Первый раз чуть все не пропало. Сенька — смешливый. Я при Осипе так серьезно начинаю:

— А ты, — говорю, — помнишь, какую ты марку ставил?

И вижу — Сенька со смеху не прожует. Меня в смех вводит. Не могу на него глядеть.

— Ты выйди на палубу, — говорю, — погляди, француз нас догоняет, Мессажери.

Он еле до порога добежал. Ну, что ты с таким станешь делать? Я уж думал, пропало наше дело.

Потом ему говорю:

— Если ты мне на разговор смешки начнешь и комики разные строить, то, чтобы мне сгореть, я тебя тут же вот этой медной кружкой по лбу. Разобрал?

Опять, что ли, с Осипом наново начинать? Оставили его напоследок. Взяли Зуева. Он все папиросы набивал. Сядет с гильзами и штрикает, как машина. Загонял потом их тут же промеж своих, кто прокурится. Он себе штрикает, а мы вроде не замечаем.

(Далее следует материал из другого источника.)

/-- R171, R82, R84, R95: in thread code CSR.R and TD.LD write a register pair, and the fences wait for the core's stores; FENCE INV
and FENCE ALL drop the cached lines outside the core's own region. -/
def Claim.ThreadReadsAndFences : Prop :=
  ∀ (s : State) (c g : Nat), ThreadReady s c g →
    (∀ f : FormB, f.src1 = 0 → f.func = 0 → f.dst.toNat % 2 = 0 → csrListed f.imm.toNat = true →
      ∃ t v, exec (.csrR (.group c g) f) s = .next t ∧
        (f.imm.toNat = 0x000 → v = BitVec.ofNat 64 (partOf c / 4 * 2 ^ 20 + partOf c * 2 ^ 16 + c)) ∧
        (f.imm.toNat = 0x013 → v = BitVec.ofNat 64 (s.core c).td.length) ∧
        (f.imm.toNat = 0x030 → v = s.specEpoch (s.core c)) ∧ (f.imm.toNat = 0x038 → v = (s.core c).msgStatus) ∧
        (f.imm.toNat ∉ [0x000, 0x008, 0x00A, 0x013, 0x020, 0x030, 0x038] → v = (s.core c).csrReg f.imm.toNat) ∧
        ThreadEffect { s with free := t.free } t c g f.pred f.pneg [] fun x => { x.setPair f.dst.toNat v with pc := x.pc + 8 }) ∧
    (∀ (f : FormB) (d : Desc), f.src1 = 0 → f.func = 0 → f.dst.toNat % 2 = 0 → f.imm.toNat < 1024 →
      (s.core c).td[f.imm.toNat % 256]? = some d →
      ∃ t, exec (.tdLd (.group c g) f) s = .next t ∧ ThreadEffect s t c g f.pred f.pneg [] fun x =>
        { x.setPair f.dst.toNat (
            if f.imm.toNat / 256 = 0 then BitVec.ofNat 64 d.base else if f.imm.toNat / 256 = 1 then BitVec.ofNat 64 d.bytes
            else if f.imm.toNat / 256 = 2 then
              BitVec.ofNat 64 (d.tensor * 2 ^ 32 + d.format * 2 ^ 24 + d.kind * 2 ^ 16 + d.location * 2 ^ 8 + d.flags)
            else BitVec.ofNat 64 (d.tableSet * 2 ^ 48)) with pc := x.pc + 8 }) ∧
    (∀ (f : FormA) (i : Instr) (inv : Bool), usesA f false false false false true false false = true →
      (i = .fenceStore (.group c g) f ∧ f.func = 0 ∧ s.storesDone c = true ∧ inv = false ∨
       i = .fenceInv (.group c g) f ∧ f.func = 1 ∧ inv = true ∨
       i = .fenceAll (.group c g) f ∧ f.func = 2 ∧ s.storesDone c = true ∧ inv = true) →
      ∃ t, exec i s = .next t ∧
        ThreadEffect (if inv && (s.grp c g).active.any ((s.grp c g).takes f.pred f.pneg) then
            s.modCore c fun k => { k with l1 := k.l1.filter fun x => x.space == 2 } else s)
          t c g f.pred f.pneg [] fun x => { x with pc := x.pc + 8 })

/-- R171, R176, R177, R81: in thread code LD and ST take a 64-bit base from a register pair. Where the access of every thread that
takes part completes at once, a load writes its extended bytes to each thread's t[DST], and the stores into the core's own
scratchpad land in increasing lane order. -/
def Claim.ThreadLoadsAndStores : Prop :=
  ∀ (s : State) (c g : Nat) (f : FormB) (n : Nat) (addr : Thread → Nat), ThreadReady s c g →
    f.src1.toNat % 2 = 0 → n = 2 ^ (f.func.toNat % 4) → n ≤ 4 →
    (∀ x, addr x = (x.pair f.src1.toNat + f.imm.signExtend 64).toNat) →
    (f.func.toNat < 8 →
      (∀ l, (s.grp c g).takes f.pred f.pneg l = true → addr ((s.grp c g).th l) % n = 0 ∧
        (s.plainRead c (addr ((s.grp c g).th l)) n true).isSome = true) →
      ∃ t, exec (.ld (.group c g) f) s = .next t ∧
        ThreadEffect { s with bays := t.bays } t c g f.pred f.pneg [f.src1.toNat, f.src1.toNat + 1] fun x =>
        let bs := (s.plainRead c (addr x) n true).getD []
        { x.setReg f.dst.toNat (if f.func.toNat < 4 then BitVec.ofNat 32 (leNat bs)
            else BitVec.ofInt 32 (sextN (8 * bs.length) (leNat bs))) with pc := x.pc + 8 }) ∧
    (f.func.toNat < 4 →
      (∀ l, (s.grp c g).takes f.pred f.pneg l = true → addr ((s.grp c g).th l) % n = 0 ∧
        (s.plainWrite c (addr ((s.grp c g).th l)) n true).isSome = true) →
      ∃ t, exec (.st (.group c g) f) s = .next t ∧
        WritesSpad s t c (((s.grp c g).active.filter ((s.grp c g).takes f.pred f.pneg)).foldl
          (fun m l => laidOver m ((s.plainWrite c (addr ((s.grp c g).th l)) n true).getD 0)
            (leBytes n (((s.grp c g).th l).reg f.dst.toNat).toNat)) (nget 0 (s.core c).spad)) ∧
        (∀ l, (t.grp c g).th l = if (s.grp c g).takes f.pred f.pneg l then
            { ((s.grp c g).th l).reads [f.dst.toNat, f.src1.toNat, f.src1.toNat + 1] with pc := ((s.grp c g).th l).pc + 8 }
          else if (s.grp c g).active.contains l then { (s.grp c g).th l with pc := ((s.grp c g).th l).pc + 8 }
          else (s.grp c g).th l) ∧
        (∀ j, j ≠ g → t.grp c j = s.grp c j))

/-- R87, R88: MSG.SEND whose checks pass retires with its message, as of that moment, at the end of the core's send buffer; outside
an epoch. -/
def Claim.MessageSend : Prop :=
  ∀ (s : State) (c : Nat) (f : FormA) (dest off len : Nat), ScalarReady s c f.pred f.pneg →
    usesA f false true true true false false true = true → f.src1.toNat < 32 → f.src2.toNat < 32 → f.src3.toNat < 32 →
    dest = ((s.core c).sreg f.src1.toNat).toNat → off = ((s.core c).sreg f.src2.toNat).toNat →
    len = ((s.core c).sreg f.src3.toNat).toNat →
    (dest / 2 ^ 28 ≠ 0 ∨ dest / 2 ^ 15 % 2 = 1 ∨ 240 < len ∨ len % 16 ≠ 0 →
      exec (.msgSend (.core c) f) s = .next (s.trap c 0x04 0)) ∧
    (dest / 2 ^ 28 = 0 → dest / 2 ^ 15 % 2 = 0 → len ≤ 240 → len % 16 = 0 → off % 16 = 0 →
      (len = 0 ∨ off + len ≤ (s.core c).spadSize) → (s.core c).epoch = 0 → s.mustWait c (.spad c off) len false = false →
      ((s.core c).send.length < 4 →
        ∃ t m, exec (.msgSend (.core c) f) s = .next t ∧ OnlyCore s t c ∧ (t.core c).send = (s.core c).send ++ [m] ∧
          m.srcVcore = (s.core c).vc ∧ m.srcModule = s.moduleId ∧ m.dstVcore = dest % 2 ^ 15 ∧ m.dstModule = dest / 2 ^ 16 ∧
          m.tag = f.mod ∧ m.payload = s.localRead c 1 c off len ∧ m.prov = 0 ∧
          Retires (s.core c) (t.core c) ((s.core c).pc + 8) ∧
          { t.core c with send := (s.core c).send, seq := (s.core c).seq, pc := (s.core c).pc, csr := (s.core c).csr, stall := (s.core c).stall, icache := (s.core c).icache } = s.core c) ∧
      (4 ≤ (s.core c).send.length →
        ∃ t, exec (.msgSend (.core c) f) s = .next t ∧ OnlyCore s t c ∧ { t.core c with stall := (s.core c).stall } = s.core c))

/-- R87, R89, R91, R84: MSG.RECV of a waiting message, outside an epoch, writes header and payload to the scratchpad and the first
header bytes to s[DST], frees the receive queue's entry, counts MSG_RECEIVED and drops the cached lines outside the core's own
region; MSG.POLL tells whether one waits. -/
def Claim.MessageReceive : Prop :=
  ∀ (s : State) (c : Nat) (f : FormA), ScalarReady s c f.pred f.pneg → (s.core c).lost = false →
    (∀ (off : Nat) (m : Msg) (r : List Msg), usesA f true true false false false false false = true → f.dst.toNat < 32 →
      f.src1.toNat < 32 → off = ((s.core c).sreg f.src1.toNat).toNat → off % 16 = 0 → (s.core c).rxq = m :: r →
      off + 16 + m.payload.length ≤ (s.core c).spadSize → m.bad = false → (s.core c).epoch = 0 →
      s.mustWait c (.spad c off) (16 + m.payload.length) true = false →
      ∃ t head, exec (.msgRecv (.core c) f) s = .next t ∧
        head = BitVec.ofNat 64 (m.srcVcore % 2 ^ 15 + m.srcModule % 2 ^ 12 * 2 ^ 16 + m.payload.length % 2 ^ 16 * 2 ^ 32 +
          m.tag.toNat * 2 ^ 48) ∧
        WritesS (s.core c) (t.core c) f.dst.toNat head ∧
        (∀ a, nget 0 (t.core c).spad a = if off ≤ a ∧ a < off + 16 + m.payload.length then
          (if a < off + 8 then head.extractLsb' (8 * (a - off)) 8 else if a < off + 16 then 0 else m.payload.getD (a - off - 16) 0)
          else nget 0 (s.core c).spad a) ∧
        ((s.core c).overflow = [] → (s.core c).spill = [] → (t.core c).rxq = r ∧ { t with cores := s.cores } = s) ∧
        (∀ o os, (s.core c).overflow = o :: os → (s.core c).spill = [] → (t.core c).rxq = r ++ [o] ∧ (t.core c).overflow = os ∧
          { t with cores := s.cores, bays := s.bays } = s) ∧
        (t.core c).pc = (s.core c).pc + 8 ∧ (t.core c).csrReg 0x03A = sat64 (((s.core c).csrReg 0x03A).toNat + 1) ∧
        (t.core c).l1 = (s.core c).l1.filter (fun x => x.space == 2) ∧
        (∀ x, x ≠ c → t.core x = s.core x)) ∧
    (usesA f true false false false false false false = true → f.dst.toNat < 8 → f.dst.toNat ∉ (s.core c).pPending →
      ∃ t, exec (.msgPoll (.core c) f) s = .next t ∧ OnlyCore s t c ∧
        WritesP (s.core c) (t.core c) f.dst.toNat (decide ((s.core c).rxq ≠ [])) ∧
        Retires (s.core c) (t.core c) ((s.core c).pc + 8) ∧
        { t.core c with p := (s.core c).p, pc := (s.core c).pc, csr := (s.core c).csr, stall := (s.core c).stall, icache := (s.core c).icache } = s.core c)

/-- R88, R42, R90, R43: the oldest message of a send buffer enters the network once the sender's earlier stores are visible; one in
flight arrives in the receive queue, then in the overflow ring (shown where the bay's sets are empty), of the core that carries its
receiver, behind every older one of the same pair; a message for a virtual core that no core carries is counted at its sender. -/
def Claim.MessageTransport : Prop :=
  ∀ (s : State) (c : Nat),
    (∀ (m : Msg) (r : List Msg), Unit.core c = true → (s.core c).send = m :: r → s.storesDone c = true →
      s.releasing (s.core c) = false → (s.part (partOf c)).door = .open_ → m.dstModule = s.moduleId →
      ∃ t, exec (.msgInject c) s = .next t ∧ t.net = s.net ++ [m] ∧ (t.core c).send = r ∧
        (t.core c).csrReg 0x039 = sat64 (((s.core c).csrReg 0x039).toNat + 1) ∧
        { t.core c with send := (s.core c).send, csr := (s.core c).csr } = s.core c ∧
        (∀ x, x ≠ c → t.core x = s.core x) ∧ SameMemory s t ∧ { t with cores := s.cores, net := s.net } = s) ∧
    (∀ (i : Nat) (m : Msg), s.net[i]? = some m →
      (∀ x ∈ s.net.take i, x.srcVcore ≠ m.srcVcore ∨ x.dstVcore ≠ m.dstVcore) → s.epState m.prov ≠ .aborting →
      (∀ im, s.img.image = some im → s.placed m.dstVcore = some c → (s.part (partOf c)).door = .open_ →
        (s.part (partOf c)).hold = [] → s.asleep (partOf c) = false →
        (s.core c).overflow = [] → (s.core c).spill = [] →
        ∃ t, exec (.msgArrival (.net i)) s = .next t ∧ t.net = s.net.take i ++ s.net.drop (i + 1) ∧
          ((s.core c).rxq.length < 16 → (t.core c).rxq = (s.core c).rxq ++ [m] ∧ (t.core c).overflow = [] ∧ SameMemory s t) ∧
          (16 ≤ (s.core c).rxq.length → m.payload.length ≤ 240 → (s.bay (clusterOf c)).lines = [] →
            (s.bay (clusterOf c)).ways = [] → (s.bay (clusterOf c)).prov = [] →
            (t.core c).rxq = (s.core c).rxq ∧ (t.core c).overflow = [m] ∧ SameMemory s t)) ∧
      (s.placed m.dstVcore = none → m.srcModule = s.moduleId → s.placed m.srcVcore = some c →
        ∃ t, exec (.msgArrival (.net i)) s = .next t ∧ t.net = s.net.take i ++ s.net.drop (i + 1) ∧
          (t.core c).csrReg 0x03B = sat64 (((s.core c).csrReg 0x03B).toNat + 1) ∧ SameMemory s t))

/-- R154, R155, R152: in scalar code the lane-wise vector instructions write lanes 0 to LAST of v[DST], with s[SRC2] in place of
v[SRC2] under SCALAR_B, and leave the lanes above LAST; VMOV with FUNC 0x01 writes s[SRC1] to them. -/
def Claim.VectorLanes : Prop :=
  ∀ (s : State) (i : Instr) (c : Nat) (f : FormA) (ok : Bool) (hasB hasC : Bool) (op : Bool → W32 → W32 → W32 → W32),
    ScalarReady s c f.pred f.pneg →
    (laneOf i = some (.core c, f, hasB, hasC, ok, op) → vecLegal (.core c) f hasB hasC = true → ok = true →
      (∀ n ∈ vecRegs f hasB hasC, n ∉ (s.core c).vPending) →
      ∃ t, exec i s = .next t ∧ WritesV s t c f.dst.toNat fun l =>
        if l ≤ f.mod.toNat % 64 then op (f.type == 1) (vlane ((s.core c).vreg f.src1.toNat) l)
            (if f.mod.toNat / 64 % 2 = 1 then ((s.core c).sreg f.src2.toNat).extractLsb' 0 32
             else vlane ((s.core c).vreg f.src2.toNat) l) (vlane ((s.core c).vreg f.src3.toNat) l)
        else vlane ((s.core c).vreg f.dst.toNat) l) ∧
    (i = .vmov (.core c) f → f.func = 1 → vecLegal (.core c) f false false = true →
      (∀ n ∈ [f.dst.toNat, f.src1.toNat], n ∉ (s.core c).vPending) →
      ∃ t, exec i s = .next t ∧ WritesV s t c f.dst.toNat fun l =>
        if l ≤ f.mod.toNat % 64 then ((s.core c).sreg f.src1.toNat).extractLsb' 0 32 else vlane ((s.core c).vreg f.dst.toNat) l)

/-- R171, R155: in thread code the same instructions work on t registers, one lane for each thread. -/
def Claim.ThreadLanes : Prop :=
  ∀ (s : State) (i : Instr) (c g : Nat) (f : FormA) (ok : Bool) (hasB hasC : Bool) (op : Bool → W32 → W32 → W32 → W32),
    laneOf i = some (.group c g, f, hasB, hasC, ok, op) → vecLegal (.group c g) f hasB hasC = true → ok = true → ThreadReady s c g →
    ∃ t, exec i s = .next t ∧ ThreadEffect { s with free := t.free } t c g f.pred f.pneg
        ([f.src1.toNat] ++ (if hasB then [f.src2.toNat] else []) ++ (if hasC then [f.src3.toNat] else [])) fun x =>
      { x.setReg f.dst.toNat (op (f.type == 1) (x.reg f.src1.toNat) (x.reg f.src2.toNat) (x.reg f.src3.toNat)) with pc := x.pc + 8 }

/-- R155: VUN RSQRT, EXP2 and LOG2 complete with lanes that the rule bounds: NaN for NaN and, for RSQRT and LOG2, for values below
zero. Inside the bound the value is open: the model's choice, log entry 5. -/
def Claim.ApproximateLanes : Prop :=
  ∀ (s : State) (c : Nat) (f : FormA) (func : Nat), ScalarReady s c f.pred f.pneg → func = f.func.toNat → 4 ≤ func → func ≤ 6 →
    f.type = 1 → vecLegal (.core c) f false false = true → (∀ n ∈ [f.dst.toNat, f.src1.toNat], n ∉ (s.core c).vPending) →
    ∃ t g, exec (.vun (.core c) f) s = .next t ∧ WritesV s t c f.dst.toNat g ∧
      ∀ l x, l < 64 → x = f32 (vlane ((s.core c).vreg f.src1.toNat) l) →
        (f.mod.toNat % 64 < l → g l = vlane ((s.core c).vreg f.dst.toNat) l) ∧
        (l ≤ f.mod.toNat % 64 → x = .nan → g l = 0x7FC00000) ∧
        (l ≤ f.mod.toNat % 64 → ∀ neg m e, x = .fin neg m e → m ≠ 0 →
          (func ≠ 5 → neg = true → g l = 0x7FC00000) ∧
          (func = 4 → neg = false → within2ulp (g l) (rsqrtFix m e) = true ∨ g l = toF32 (rsqrtFix m e).num) ∧
          (func = 5 → x.lt (.fin false 128 0) = true → Num.lt (.fin true 300 0) x = true →
            within2ulp (g l) (exp2Fix neg m e) = true ∨ g l = toF32 (exp2Fix neg m e).num) ∧
          (func = 6 → neg = false → within2ulp (g l) (log2Fix m e) = true ∨ g l = toF32 (log2Fix m e).num))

Начали разговор.

Сенька со всей, видать, силой собрал губы в трубку и не своим голосом, как удавленник:

— Красным крестом метил.

Ходу нам до дому месяц, и за месяц мы всех 27 человек разметили на все наши 27 марок и всех записали.

Потом я Сеньку спрашиваю:

— На кого думаешь?

— На Осипа. Он аккурат присунулся ближе, как как ты сказал, что двести номеров. А ты на кого?

А я сказал, что Кондратов. И потому Кондратов, что он сейчас же встал и отошел. Только услышал, что кружком мечено, и сейчас же запел веселое, вроде нигде ничего, и вон вышел.

Простак, гляди, какой!

— На Осипа, — говорю, — думать нечего. Он человек семейный, ему подработать без хлопот, да вот сахару не ест, домой копит.

А уж к порту подходили, я уж совсем смешался, на кого думать. Семейный, а может быть, он самый и есть предатель, этим и подрабатывает. Другой вот: Зуев; чего он веселый, надо — не надо? Чего он ломоты эти строит? Так его и крутит, будто штопор в него завинтили. Из кочегаров двое тоже были у нас на мушке. Потом нам стало казаться, что на нас все по-волочьи глядят. Может, меж собой рассказывали про наш разговор? Уж не знали, как до порта дойдем.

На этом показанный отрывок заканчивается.